::: Task inputs

-- ==== Sys2Proof/Laws/Base2.lean ====
section
/-! SUPPORT. What no operation changes but those that R390 and the queue name: the fuse array and the waiting commands. One lemma for each operation of Coherent, Access, MeshSteps, Link, Gate, AnnexSteps, MemSteps, HartSteps. -/
namespace Sys2Proof.Laws

open Sys2Proof.Machine

set_option linter.unusedSimpArgs false

theorem base_State_cohRead : ∀ x0 x1 x2, base (State.cohRead x0 x1 x2).2 = base x0 := by
  intros; unfold State.cohRead; (try simp only [base_State_coh])

theorem base_State_cohWrite : ∀ x0 x1 x2 x3 x4 x5, base (State.cohWrite x0 x1 x2 x3 x4 x5).2 = base x0 := by
  intros; unfold State.cohWrite; (try simp only [base_State_coh])

theorem base_State_cohAtomic : ∀ x0 x1 x2 x3 x4 x5 x6, base (State.cohAtomic x0 x1 x2 x3 x4 x5 x6).2 = base x0 := by
  intros; unfold State.cohAtomic; (try simp only [base_State_coh])

theorem base_State_cohFlush : ∀ x0 x1 x2, base (State.cohFlush x0 x1 x2) = base x0 := by
  intros; unfold State.cohFlush; (try simp only [base_State_coh])

theorem base_State_readBytes (s : State) (w n pa k : Nat) : base (s.readBytes w n pa k).2.2.2 = base s := by
  induction n generalizing s pa k with
  | zero => rfl
  | succ n ih =>
    cases k with
    | zero => rfl
    | succ k =>
      simp only [State.readBytes]
      split
      · exact base_State_cohRead ..
      · exact base_State_cohRead ..
      · exact (ih ..).trans (base_State_cohRead ..)

theorem base_State_writeBytes (s : State) (w n : Nat) (pa k v : Nat) : base (s.writeBytes w n pa k v).2 = base s := by
  induction n generalizing s pa k v with
  | zero => rfl
  | succ n ih =>
    cases k with
    | zero => rfl
    | succ k =>
      simp only [State.writeBytes]
      split
      · exact base_State_cohWrite ..
      · exact (ih ..).trans (base_State_cohWrite ..)

theorem base_State_refusedReg : ∀ x0 x1 x2 x3, base (State.refusedReg x0 x1 x2 x3) = base x0 := by
  intros; simp only [State.refusedReg, base_State_record]

theorem base_State_refuse : ∀ x0 x1 x2 x3 x4, base (State.refuse x0 x1 x2 x3 x4) = base x0 := by
  intros; unfold State.refuse; (try simp only [])
  repeat' (first | with_reducible rfl | (split <;> try simp only [base_ite, ite_self, base_State_refusedReg, base_State_trap, base_State_send]))

theorem base_State_accept : ∀ x0 x1 x2, base (State.accept x0 x1 x2) = base x0 := by
  intros; unfold State.accept
  repeat' (first | with_reducible rfl | (split <;> try simp only [base_State_send]))

theorem base_State_guarded (s : State) (w : Issuer) (st : Nat) (may : Bool) (f : State → State) (hf : ∀ s, base (f s) = base s) : obase (base s) (s.guarded w st may f) = base s := by
  simp only [State.guarded, ok, obase_ite, obase_next, hf, base_State_accept, base_State_refuse, ite_self]

theorem base_State_guardedAt (s : State) (w : Issuer) (p : Place) (u : Nat) (may : Bool) (f : State → State) (hf : ∀ s, base (f s) = base s) : obase (base s) (s.guardedAt w p u may f) = base s := by
  simp only [State.guardedAt, ok, obase_ite, obase_next, base_State_guarded _ _ _ _ _ hf, base_State_refuse, ite_self]

theorem base_State_keeperOnly (s : State) (w : Issuer) (st : Nat) (f : State → State) (hf : ∀ s, base (f s) = base s) : obase (base s) (s.keeperOnly w st f) = base s := by
  simp only [State.keeperOnly, base_State_guarded _ _ _ _ _ hf]

theorem base_State_keeperAt (s : State) (w : Issuer) (p : Place) (u : Nat) (f : State → State) (hf : ∀ s, base (f s) = base s) : obase (base s) (s.keeperAt w p u f) = base s := by
  simp only [State.keeperAt, base_State_guardedAt _ _ _ _ _ _ hf]

theorem base_State_holdWrite : ∀ x0 x1 x2, base (State.holdWrite x0 x1 x2) = base x0 := by
  intros; simp only [State.holdWrite, base_mk, base_ite, ite_self, base_State_accept]

theorem base_State_launchPacket : ∀ x0 x1 x2, base (State.launchPacket x0 x1 x2).2 = base x0 := by
  intros; simp only [State.launchPacket, base_mk, base_ite, snd_ite, ite_self, base_State_reach, base_State_modNi, base_State_leavePort]

theorem base_State_missRoute : ∀ x0 x1 x2, base (State.missRoute x0 x1 x2) = base x0 := by
  intros; unfold State.missRoute; (try simp only [])
  repeat' (first | with_reducible rfl | (split <;> try simp only [base_mk, base_State_pmu, base_State_modNi, base_State_record]))

theorem base_State_injectAt : ∀ x0 x1 x2, base (State.injectAt x0 x1 x2).2 = base x0 := by
  intros; simp only [State.injectAt, base_ite, snd_ite, ite_self, base_State_pmu, base_State_setF, base_State_modNi, base_State_missRoute, base_State_launchPacket]

theorem base_execPacketInject : ∀ x0 x1, obase (base x1) (execPacketInject x0 x1) = base x1 := by
  intros; simp only [execPacketInject, base_mk, ite_self, obase_next, obase_ite, base_State_injectAt, base_State_modNi]

theorem base_execPacketAbsorb : ∀ x0 x1 x2 x3, obase (base x3) (execPacketAbsorb x0 x1 x2 x3) = base x3 := by
  intros; unfold execPacketAbsorb; (try simp only [])
  repeat' (first | with_reducible rfl | (split <;> try simp only [base_mk, base_ite, ite_self, obase_next, base_State_forward, base_State_pmu, base_State_modNi, base_State_injectAt]))

theorem base_State_routeWrite : ∀ x0 x1 x2 x3 x4, base (State.routeWrite x0 x1 x2 x3 x4).2 = base x0 := by
  intros; simp only [State.routeWrite, base_ite, snd_ite, ite_self, base_State_setF, base_State_writeReg]

theorem base_execNiRouteWrite : ∀ x0 x1 x2 x3 x4 x5, obase (base x5) (execNiRouteWrite x0 x1 x2 x3 x4 x5) = base x5 := by
  intros; simp only [execNiRouteWrite, implies_true, base_State_keeperAt, base_State_routeWrite]

theorem base_State_startFence : ∀ x0 x1, base (State.startFence x0 x1) = base x0 := by
  intros; simp only [State.startFence, base_mk, base_State_setF]

theorem base_State_fenceWrite : ∀ x0 x1, base (State.fenceWrite x0 x1) = base x0 := by
  intros; simp only [State.fenceWrite, base_ite, ite_self, base_State_setF, base_State_startFence]

theorem base_execGlobalFence : ∀ x0 x1, obase (base x1) (execGlobalFence x0 x1) = base x1 := by
  intros; simp only [execGlobalFence, implies_true, base_State_keeperOnly, base_State_fenceWrite]

theorem base_execFenceReq : ∀ x0 x1, obase (base x1) (execFenceReq x0 x1) = base x1 := by
  intros; unfold execFenceReq
  repeat' (first | with_reducible rfl | (split <;> try simp only [ite_self, obase_next, obase_ite, base_State_modNi]))

theorem base_State_fenceDone : ∀ x0 x1, base (State.fenceDone x0 x1) = base x0 := by
  intros; simp only [State.fenceDone, base_mk, base_ite, ite_self, base_State_setF]

theorem base_execFenceAck : ∀ x0 x1, obase (base x1) (execFenceAck x0 x1) = base x1 := by
  intros; unfold execFenceAck; (try simp only [])
  repeat' (first | with_reducible rfl | (split <;> try simp only [base_mk, base_ite, ite_self, obase_next, obase_ite, base_State_modNi, base_State_fenceDone]))

theorem base_execFenceTimeout : ∀ x0, obase (base x0) (execFenceTimeout x0) = base x0 := by
  intros; unfold execFenceTimeout; (try simp only [])
  repeat' (first | with_reducible rfl | (split <;> try simp only [obase_next, base_State_setF, base_State_fenceDone, base_State_record]))

theorem base_execEpochSwitch : ∀ x0 x1, obase (base x1) (execEpochSwitch x0 x1) = base x1 := by
  intros; simp only [execEpochSwitch, implies_true, base_State_keeperOnly, base_State_fenceWrite]

theorem base_execFlip : ∀ x0 x1, obase (base x1) (execFlip x0 x1) = base x1 := by
  intros; simp only [execFlip, ite_self, obase_next, obase_ite, base_State_setF]

theorem base_State_releaseHold : ∀ x0 x1, base (State.releaseHold x0 x1) = base x0 := by
  intros; simp only [State.releaseHold, implies_true, base_foldl2, base_ite, snd_ite, ite_self, base_State_injectAt, base_State_setF, base_State_modNi]

theorem base_State_releaseHolds : ∀ x0, base (State.releaseHolds x0) = base x0 := by
  intros; simp only [State.releaseHolds, implies_true, base_foldl, base_ite, ite_self, base_State_releaseHold]

theorem base_execEpochDrainComplete : ∀ x0, obase (base x0) (execEpochDrainComplete x0) = base x0 := by
  intros; simp only [execEpochDrainComplete, ite_self, obase_next, obase_ite, base_State_setF, base_State_releaseHolds, base_State_record]

theorem base_execMeterStagingWrite : ∀ x0 x1 x2 x3, obase (base x3) (execMeterStagingWrite x0 x1 x2 x3) = base x3 := by
  intros; unfold execMeterStagingWrite; (try simp only [])
  repeat' (first | with_reducible rfl | (split <;> try simp only [implies_true, base_ite, ite_self, obase_next, obase_ite, base_State_keeperAt, base_State_setF, base_State_writeReg, base_State_refuse]))

theorem base_State_meterCommitWrite : ∀ x0, base (State.meterCommitWrite x0) = base x0 := by
  intros; simp only [State.meterCommitWrite, base_ite, ite_self, base_State_setF]

theorem base_execMeterCommitRequest : ∀ x0 x1, obase (base x1) (execMeterCommitRequest x0 x1) = base x1 := by
  intros; simp only [execMeterCommitRequest, implies_true, base_State_keeperOnly, base_State_meterCommitWrite]

theorem base_State_meterStop : ∀ x0 x1, base (State.meterStop x0 x1) = base x0 := by
  intros; simp only [State.meterStop, implies_true, base_mk, base_foldl, base_State_setNi, base_State_pmu]

theorem base_execMeterCommit : ∀ x0, obase (base x0) (execMeterCommit x0) = base x0 := by
  intros; simp only [execMeterCommit, implies_true, base_mk, base_foldl, ite_self, obase_next, obase_ite, base_State_meterStop, base_State_setF]

theorem base_execRtSpareWrite : ∀ x0 x1 x2 x3 x4, obase (base x4) (execRtSpareWrite x0 x1 x2 x3 x4) = base x4 := by
  intros; simp only [execRtSpareWrite, implies_true, base_ite, ite_self, base_State_keeperAt, base_State_writeReg]

theorem base_State_setLink : ∀ x0 x1 x2, base (State.setLink x0 x1 x2) = base x0 := by
  intros; simp only [State.setLink, base_mk]

theorem base_State_modLink : ∀ x0 x1 x2, base (State.modLink x0 x1 x2) = base x0 := by
  intros; simp only [State.modLink, base_State_setLink]

theorem base_State_setGate : ∀ x0 x1 x2, base (State.setGate x0 x1 x2) = base x0 := by
  intros; simp only [State.setGate, base_mk]

theorem base_State_modGate : ∀ x0 x1 x2, base (State.modGate x0 x1 x2) = base x0 := by
  intros; simp only [State.modGate, base_State_setGate]

theorem base_State_linkReplay : ∀ x0 x1 x2, base (State.linkReplay x0 x1 x2) = base x0 := by
  intros; simp only [State.linkReplay, base_State_pmu, base_State_incSat, base_State_modLink]

theorem base_State_linkPush : ∀ x0 x1 x2, base (State.linkPush x0 x1 x2) = base x0 := by
  intros; simp only [State.linkPush, base_State_modLink]

theorem base_State_linkControl : ∀ x0 x1 x2 x3 x4, base (State.linkControl x0 x1 x2 x3 x4) = base x0 := by
  intros; simp only [State.linkControl, base_State_modLink]

theorem base_State_deliver : ∀ x0 x1 x2, base (State.deliver x0 x1 x2) = base x0 := by
  intros; simp only [State.deliver, base_ite, ite_self, base_State_linkPush, base_State_modGate, base_State_pmu]

theorem base_State_openGate : ∀ x0 x1 x2, base (State.openGate x0 x1 x2) = base x0 := by
  intros; simp only [State.openGate, base_State_modGate]

theorem base_State_probesDone : ∀ x0 x1, base (State.probesDone x0 x1) = base x0 := by
  intros; simp only [State.probesDone, implies_true, base_foldl, base_State_send, base_State_modGate]

theorem base_State_closeGate : ∀ x0 x1 x2 x3, base (State.closeGate x0 x1 x2 x3) = base x0 := by
  intros; simp only [State.closeGate, base_State_probesDone, base_State_modGate]

theorem base_State_freeAnnexTag : ∀ x0 x1 x2, base (State.freeAnnexTag x0 x1 x2) = base x0 := by
  intros; unfold State.freeAnnexTag; (try simp only [])
  repeat' (first | with_reducible rfl | (split <;> try simp only [base_ite, ite_self, base_State_setReq, base_State_setF]))

theorem base_State_postedLost : ∀ x0 x1 x2 x3, base (State.postedLost x0 x1 x2 x3) = base x0 := by
  intros; simp only [State.postedLost, base_State_errorEvent]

::::::

→ **Exercise description**
Using the records above, copy every line that has the word "execGlobalFence" in it.

→ **Response to this task**
theorem base_execGlobalFence : ∀ x0 x1, obase (base x1) (execGlobalFence x0 x1) = base x1 := by
  intros; simp only [execGlobalFence, implies_true, base_State_keeperOnly, base_State_fenceWrite]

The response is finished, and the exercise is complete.